### Work order
Your answer should be the lines below from the one with "hle, hlongest, fun" to the one with "findMatch_best he hz hlt", both included, given again exactly and with nothing added.

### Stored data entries
+--

theorem rzFindBody_range (hr : s.rz.ready = true) (hc : s.rz.cvalid = true) {q : BitVec 32}
    (h : q.toNat < 2 ∨ s.rz.csize.toNat ≤ q.toNat) :
    rzFindBody q s = .error (.raise (errOf .invalidParameter 2 0 false)) s := by
  have hbad : (decide (q.toNat < 2) || decide (s.rz.csize.toNat ≤ q.toNat)) = true := by simpa using h
  rw [rzFindBody, Cmd.get_bind, check_pass (readyCheck_pass hr hc), check_stop hbad]

theorem rzFindBody_of (hr : s.rz.ready = true) (hc : s.rz.cvalid = true) {q : BitVec 32} (hq : 2 ≤ q.toNat)
    (hlt : q.toNat < s.rz.csize.toNat) {x : Option Match} {z' : Rolz} {e' : Env}
    (h : findMatch q.toNat (s.rz, s.env) = .ok x (z', e')) :
    rzFindBody q s = .ok (findResponse x) { s with rz := z', env := e' } := by
  have hgood : (decide (q.toNat < 2) || decide (s.rz.csize.toNat ≤ q.toNat)) = false :=
    Bool.or_eq_false_iff.mpr ⟨decide_lt_eq_false hq, decide_eq_false (Nat.not_le.mpr hlt)⟩
  have hfind : onRolz (findMatch q.toNat) s = .ok x ((s.withRz z').withEnv e') := onRolz_of h
  rw [rzFindBody, Cmd.get_bind, check_pass (readyCheck_pass hr hc), check_pass hgood, Cmd.bind_of_ok _ hfind,
    Cmd.pure_run]
  rfl

/-- What `RZ_FIND` answers says which of the records reached is the newest of the longest matches, if one is a match. -/
theorem Rolz.BestBelow.response {m : Nat} (h : z.BestBelow e p m best) (hreach : ∀ i, z.reaches e p i ↔ i < m) :
    let v := findResponse (best.idx.map fun j => { idx := j, len := best.len })
    (v = 0xFFFFFFFFFFFFFFFF ∧ ∀ j, z.reaches e p j → z.inside e p j → z.matchAt e p j < 3) ∨
      ∃ idx len, v.toNat = len * 256 + idx ∧ z.reaches e p idx ∧ (z.inside e p idx → z.matchAt e p idx = len) ∧ 3 ≤ len ∧
        len ≤ z.maxLen p ∧ (∀ j, z.reaches e p j → z.inside e p j → z.matchAt e p j ≤ len) ∧
        ∀ j, z.reaches e p j → z.inside e p j → j < idx → z.matchAt e p j < len := by
  have hlongest : ∀ j, z.reaches e p j → z.inside e p j → z.matchAt e p j ≤ best.len := fun j hj =>
    h.longest j ((hreach j).mp hj)
  cases hidx : best.idx with
  | none =>
    refine .inl ⟨rfl, fun j hj hin => ?_⟩
    have := hlongest j hj hin
    have := h.none_len hidx
    omega
  | some idx =>
    obtain ⟨hlt, hge, hle, hmatch, hnewest⟩ := h.some_len idx hidx
    have hidx' : z.reaches e p idx := (hreach idx).mpr hlt
    exact .inr ⟨idx, best.len, findResponse_toNat (hle.trans (z.maxLen_le p)) (hidx'.1.trans_le z.posChecks_le), hidx', hmatch, hge,
      hle, hlongest, fun j _ hin hj => hnewest j hj hin⟩

/-- Settles O44: the checks in order, then the best of the records the search reaches, and the insertion. -/
theorem rzFindAnswersBestMatch : Obligations.RzFindAnswersBestMatch := by
  intro s q hs
  refine ⟨fun h => ?_, fun hr hc h => ?_, fun hr hc hq hlt hz he => ?_⟩
  · exact exec_fails (i := .rzFind q) (sub := 3) nofun hs (rzFindBody_invalid h)
  · exact exec_fails (i := .rzFind q) (sub := 2) nofun hs (rzFindBody_range hr hc h)
  · obtain ⟨best, d, m, hfind, hbest, hreach, hd⟩ := findMatch_best he hz hlt
    have hinside (hrings : s.rz.ringsBefore q.toNat) (j : Nat) (hj : s.rz.reaches s.env q.toNat j) :
        s.rz.inside s.env q.toNat j := hrings.inside hz hlt (hj.2 j le_rfl)
    exact ⟨_, _, d, exec_completes (i := .rzFind q) nofun hs (rzFindBody_of hr hc hq hlt hfind),
      fun hrings => ⟨hd (hinside hrings), hinside hrings⟩, hbest.response hreach, rfl,
      fun x => s.rz.insert_counter _ x _, fun x => s.rz.insert_slot _ x _⟩

end Sys2Proof.Machine
end

section
/-!
O45, O46: the length code of back end 1 is inverted by its reader, and the two commands that write and read one code.
-/

namespace Sys2Proof.Machine

variable {s : State} {l : BitVec 32} {m : BitVec 16} {packed : Word}

/-! ### The groups of an excess (46_rolz_backend1.md R325, R330) -/

/-- A group with bit 7 set: more groups follow. -/
theorem readGroups_more {g acc d : Nat} (hd : d < 128) (r : List Byte) :
    readGroups (g + 1) acc (BitVec.ofNat 8 (0x80 + d) :: r) = readGroups g (acc * 128 + d) r := by
  have hval : (BitVec.ofNat 8 (0x80 + d)).toNat = 128 + d := by
    rw [BitVec.toNat_ofNat, Nat.mod_eq_of_lt (by omega)]
  rw [readGroups, hval, if_neg (by omega), Nat.add_mod_left, Nat.mod_eq_of_lt hd]

/-- A group with bit 7 clear is the last one. -/
theorem readGroups_last {g acc d : Nat} (hd : d < 128) (r : List Byte) :
    readGroups (g + 1) acc (BitVec.ofNat 8 d :: r) = some (acc * 128 + d, r) := by
  have hval : (BitVec.ofNat 8 d).toNat = d := by
    rw [BitVec.toNat_ofNat, Nat.mod_eq_of_lt (by omega)]
  rw [readGroups, hval, if_pos hd]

+--

### Task answer
      hle, hlongest, fun j _ hin hj => hnewest j hj hin⟩

/-- Settles O44: the checks in order, then the best of the records the search reaches, and the insertion. -/
theorem rzFindAnswersBestMatch : Obligations.RzFindAnswersBestMatch := by
  intro s q hs
  refine ⟨fun h => ?_, fun hr hc h => ?_, fun hr hc hq hlt hz he => ?_⟩
  · exact exec_fails (i := .rzFind q) (sub := 3) nofun hs (rzFindBody_invalid h)
  · exact exec_fails (i := .rzFind q) (sub := 2) nofun hs (rzFindBody_range hr hc h)
  · obtain ⟨best, d, m, hfind, hbest, hreach, hd⟩ := findMatch_best he hz hlt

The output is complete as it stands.